* [Required work]:
Retype the records that come next, word for word.

* [Provided information]:
-- ==== Sys2Proof/Safety.lean ====
section
/-! DEFINITION. The terms the statements use: the invariant of the machine, and what an instruction leaves
unchanged. -/

namespace Sys2Proof.Machine

/-- What every step keeps: PC, ISP, INTBASE even (R26, R28, R29), RESET_PC even (R606), memory in canonical form
(R80), EXF in DSR0 only (R326; its place in another bank holds 0, log entry 49), lines that may be locked known to
be so while the instruction cache locks them (R35), nothing noted of locked lines where there are none, and nothing
held by an instruction cache that is absent or off (R110, R112; log entry 18). -/
def State.Inv (s : State) : Prop :=
  s.pc.getLsbD 0 = false ∧ s.isp.getLsbD 0 = false ∧ s.intbase.getLsbD 0 = false ∧ s.config.wf = true ∧
    s.mem.wf = true ∧
    s.dbg.bank1.dsr.getLsbD 3 = false ∧ s.dbg.bank2.dsr.getLsbD 3 = false ∧ s.dbg.bank3.dsr.getLsbD 3 = false ∧
    (s.lockingLines = true → s.stale.locked = true ∧ s.stale.fresh = []) ∧
    (s.stale.locked = false → s.stale.icacheLocked = [] ∧ s.stale.fresh = []) ∧
    (s.config.icachePresent = false ∨ s.cfg.ic = false → s.stale.icache = [] ∧ s.stale.locked = false)

/-- The upper half of the 32-bit register a number 12..15 names (R22). -/
def State.high (s : State) (n : RegNum) : Word := (s.wide n).extractLsb' 16 16

/-- The stack pointer not in use: SP in user mode, USP in supervisor mode (R22, R27). -/
def State.idleSp (s : State) : DWord := if s.psr.u then s.regs.sp else s.regs.usp

/-- The halves of registers that a write of pair `n` writes (R23). -/
def State.pairSlots (s : State) (n : PairNum) : List Slot :=
  if s.pairIsWide n then [⟨n, false⟩, ⟨n, true⟩] else [⟨n, false⟩, ⟨n + 1, false⟩]

/-- Every half of every register is unchanged except those listed, the idle stack pointer included. -/
def RegsKept (w : List Slot) (s t : State) : Prop :=
  (∀ n : RegNum, ⟨n, false⟩ ∉ w → t.reg n = s.reg n) ∧
    (∀ n : RegNum, 12 ≤ n → ⟨n, true⟩ ∉ w → t.high n = s.high n) ∧ t.idleSp = s.idleSp

/-- The special registers, the debug registers, the wait state and the model's own fields are unchanged. -/
def SystemKept (s t : State) : Prop :=
  t.isp = s.isp ∧ t.intbase = s.intbase ∧ t.cfg = s.cfg ∧ t.dbg = s.dbg ∧ t.waiting = s.waiting ∧
    t.eLag = s.eLag ∧ t.inputs = s.inputs ∧ t.config = s.config

/-- Every byte of memory is unchanged, and what a fetch may see of it. -/
def MemoryKept (s t : State) : Prop := (∀ a : Nat, t.mem.byte a = s.mem.byte a) ∧ t.stale = s.stale

/-- Every byte of memory outside the `n` bytes from address `a` on is unchanged. -/
def MemoryKeptOutside (a : Int) (n : Nat) (s t : State) : Prop :=
  ∀ x : Nat, (x : Int) < a ∨ a + n ≤ x → t.mem.byte x = s.mem.byte x

/-- The PC moved on by `n` bytes, and IAD is pending where that leaves the address space (R345, R536). Which PC
is held then is decision D6 (log entry 16), and no statement about an instruction's result speaks of it. -/
def Advanced (n : Nat) (s t : State) : Prop :=
  (s.pc.toNat + n < 2 ^ 24 → t.pc.toNat = s.pc.toNat + n) ∧
    (t.iadPending = true ↔ s.iadPending = true ∨ 2 ^ 24 ≤ s.pc.toNat + n)

/-- The frame of an instruction of `n` bytes that writes no memory and, of the registers, the listed halves
alone. The PSR is left to the statement. -/
def RegisterFrame (w : List Slot) (n : Nat) (s t : State) : Prop :=
  RegsKept w s t ∧ MemoryKept s t ∧ SystemKept s t ∧ Advanced n s t

/-- No debug condition is enabled in any bank, so that data accesses leave the debug unit as it is (R562). -/
def Undebugged (s : State) : Prop :=
  ∀ b : BitVec 2, (s.dbg.get b).dcrl.getLsbD 7 = false ∧ (s.dbg.get b).dcrl.getLsbD 15 = false

/-- The special registers, the wait state and the model's own fields are unchanged, and so are the debug
registers unless a debug condition is enabled (R562). -/
def AccessKept (s t : State) : Prop :=
  t.isp = s.isp ∧ t.intbase = s.intbase ∧ t.cfg = s.cfg ∧ (Undebugged s → t.dbg = s.dbg) ∧
    t.waiting = s.waiting ∧ t.eLag = s.eLag ∧ t.inputs = s.inputs ∧ t.config = s.config

/-- All `n` byte addresses from `a` on lie in the address space (R90). -/
def Addressable (a : Int) (n : Nat) : Prop := 0 ≤ a ∧ a + n ≤ 2 ^ 24

/-- The bytes of `v`, low byte first, are those memory holds from `a` on; of an access outside the address space,
and of a byte a device answers, nothing is said (R84, R91, D28). -/
def BytesLoaded (a : Int) (m v : Nat) (s : State) : Prop :=
  Addressable a m → ∀ k : Nat, k < m → s.isDevice (a.toNat + k) = false →
    v / 256 ^ k % 256 = (s.mem.byte (a.toNat + k)).toNat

* [Reply to the exercise]:
-- ==== Sys2Proof/Safety.lean ====
section
/-! DEFINITION. The terms the statements use: the invariant of the machine, and what an instruction leaves
unchanged. -/

namespace Sys2Proof.Machine

/-- What every step keeps: PC, ISP, INTBASE even (R26, R28, R29), RESET_PC even (R606), memory in canonical form
(R80), EXF in DSR0 only (R326; its place in another bank holds 0, log entry 49), lines that may be locked known to
be so while the instruction cache locks them (R35), nothing noted of locked lines where there are none, and nothing
held by an instruction cache that is absent or off (R110, R112; log entry 18). -/
def State.Inv (s : State) : Prop :=
  s.pc.getLsbD 0 = false ∧ s.isp.getLsbD 0 = false ∧ s.intbase.getLsbD 0 = false ∧ s.config.wf = true ∧
    s.mem.wf = true ∧
    s.dbg.bank1.dsr.getLsbD 3 = false ∧ s.dbg.bank2.dsr.getLsbD 3 = false ∧ s.dbg.bank3.dsr.getLsbD 3 = false ∧
    (s.lockingLines = true → s.stale.locked = true ∧ s.stale.fresh = []) ∧
    (s.stale.locked = false → s.stale.icacheLocked = [] ∧ s.stale.fresh = []) ∧
    (s.config.icachePresent = false ∨ s.cfg.ic = false → s.stale.icache = [] ∧ s.stale.locked = false)

/-- The upper half of the 32-bit register a number 12..15 names (R22). -/
def State.high (s : State) (n : RegNum) : Word := (s.wide n).extractLsb' 16 16

/-- The stack pointer not in use: SP in user mode, USP in supervisor mode (R22, R27). -/
def State.idleSp (s : State) : DWord := if s.psr.u then s.regs.sp else s.regs.usp

/-- The halves of registers that a write of pair `n` writes (R23). -/
def State.pairSlots (s : State) (n : PairNum) : List Slot :=
  if s.pairIsWide n then [⟨n, false⟩, ⟨n, true⟩] else [⟨n, false⟩, ⟨n + 1, false⟩]

/-- Every half of every register is unchanged except those listed, the idle stack pointer included. -/
def RegsKept (w : List Slot) (s t : State) : Prop :=
  (∀ n : RegNum, ⟨n, false⟩ ∉ w → t.reg n = s.reg n) ∧
    (∀ n : RegNum, 12 ≤ n → ⟨n, true⟩ ∉ w → t.high n = s.high n) ∧ t.idleSp = s.idleSp

/-- The special registers, the debug registers, the wait state and the model's own fields are unchanged. -/
def SystemKept (s t : State) : Prop :=
  t.isp = s.isp ∧ t.intbase = s.intbase ∧ t.cfg = s.cfg ∧ t.dbg = s.dbg ∧ t.waiting = s.waiting ∧
    t.eLag = s.eLag ∧ t.inputs = s.inputs ∧ t.config = s.config

/-- Every byte of memory is unchanged, and what a fetch may see of it. -/
def MemoryKept (s t : State) : Prop := (∀ a : Nat, t.mem.byte a = s.mem.byte a) ∧ t.stale = s.stale

/-- Every byte of memory outside the `n` bytes from address `a` on is unchanged. -/
def MemoryKeptOutside (a : Int) (n : Nat) (s t : State) : Prop :=
  ∀ x : Nat, (x : Int) < a ∨ a + n ≤ x → t.mem.byte x = s.mem.byte x

/-- The PC moved on by `n` bytes, and IAD is pending where that leaves the address space (R345, R536). Which PC
is held then is decision D6 (log entry 16), and no statement about an instruction's result speaks of it. -/
def Advanced (n : Nat) (s t : State) : Prop :=
  (s.pc.toNat + n < 2 ^ 24 → t.pc.toNat = s.pc.toNat + n) ∧
    (t.iadPending = true ↔ s.iadPending = true ∨ 2 ^ 24 ≤ s.pc.toNat + n)

/-- The frame of an instruction of `n` bytes that writes no memory and, of the registers, the listed halves
alone. The PSR is left to the statement. -/
def RegisterFrame (w : List Slot) (n : Nat) (s t : State) : Prop :=
  RegsKept w s t ∧ MemoryKept s t ∧ SystemKept s t ∧ Advanced n s t

/-- No debug condition is enabled in any bank, so that data accesses leave the debug unit as it is (R562). -/
def Undebugged (s : State) : Prop :=
  ∀ b : BitVec 2, (s.dbg.get b).dcrl.getLsbD 7 = false ∧ (s.dbg.get b).dcrl.getLsbD 15 = false

/-- The special registers, the wait state and the model's own fields are unchanged, and so are the debug
registers unless a debug condition is enabled (R562). -/
def AccessKept (s t : State) : Prop :=
  t.isp = s.isp ∧ t.intbase = s.intbase ∧ t.cfg = s.cfg ∧ (Undebugged s → t.dbg = s.dbg) ∧
    t.waiting = s.waiting ∧ t.eLag = s.eLag ∧ t.inputs = s.inputs ∧ t.config = s.config

/-- All `n` byte addresses from `a` on lie in the address space (R90). -/
def Addressable (a : Int) (n : Nat) : Prop := 0 ≤ a ∧ a + n ≤ 2 ^ 24

/-- The bytes of `v`, low byte first, are those memory holds from `a` on; of an access outside the address space,
and of a byte a device answers, nothing is said (R84, R91, D28). -/
def BytesLoaded (a : Int) (m v : Nat) (s : State) : Prop :=
  Addressable a m → ∀ k : Nat, k < m → s.isDevice (a.toNat + k) = false →
    v / 256 ^ k % 256 = (s.mem.byte (a.toNat + k)).toNat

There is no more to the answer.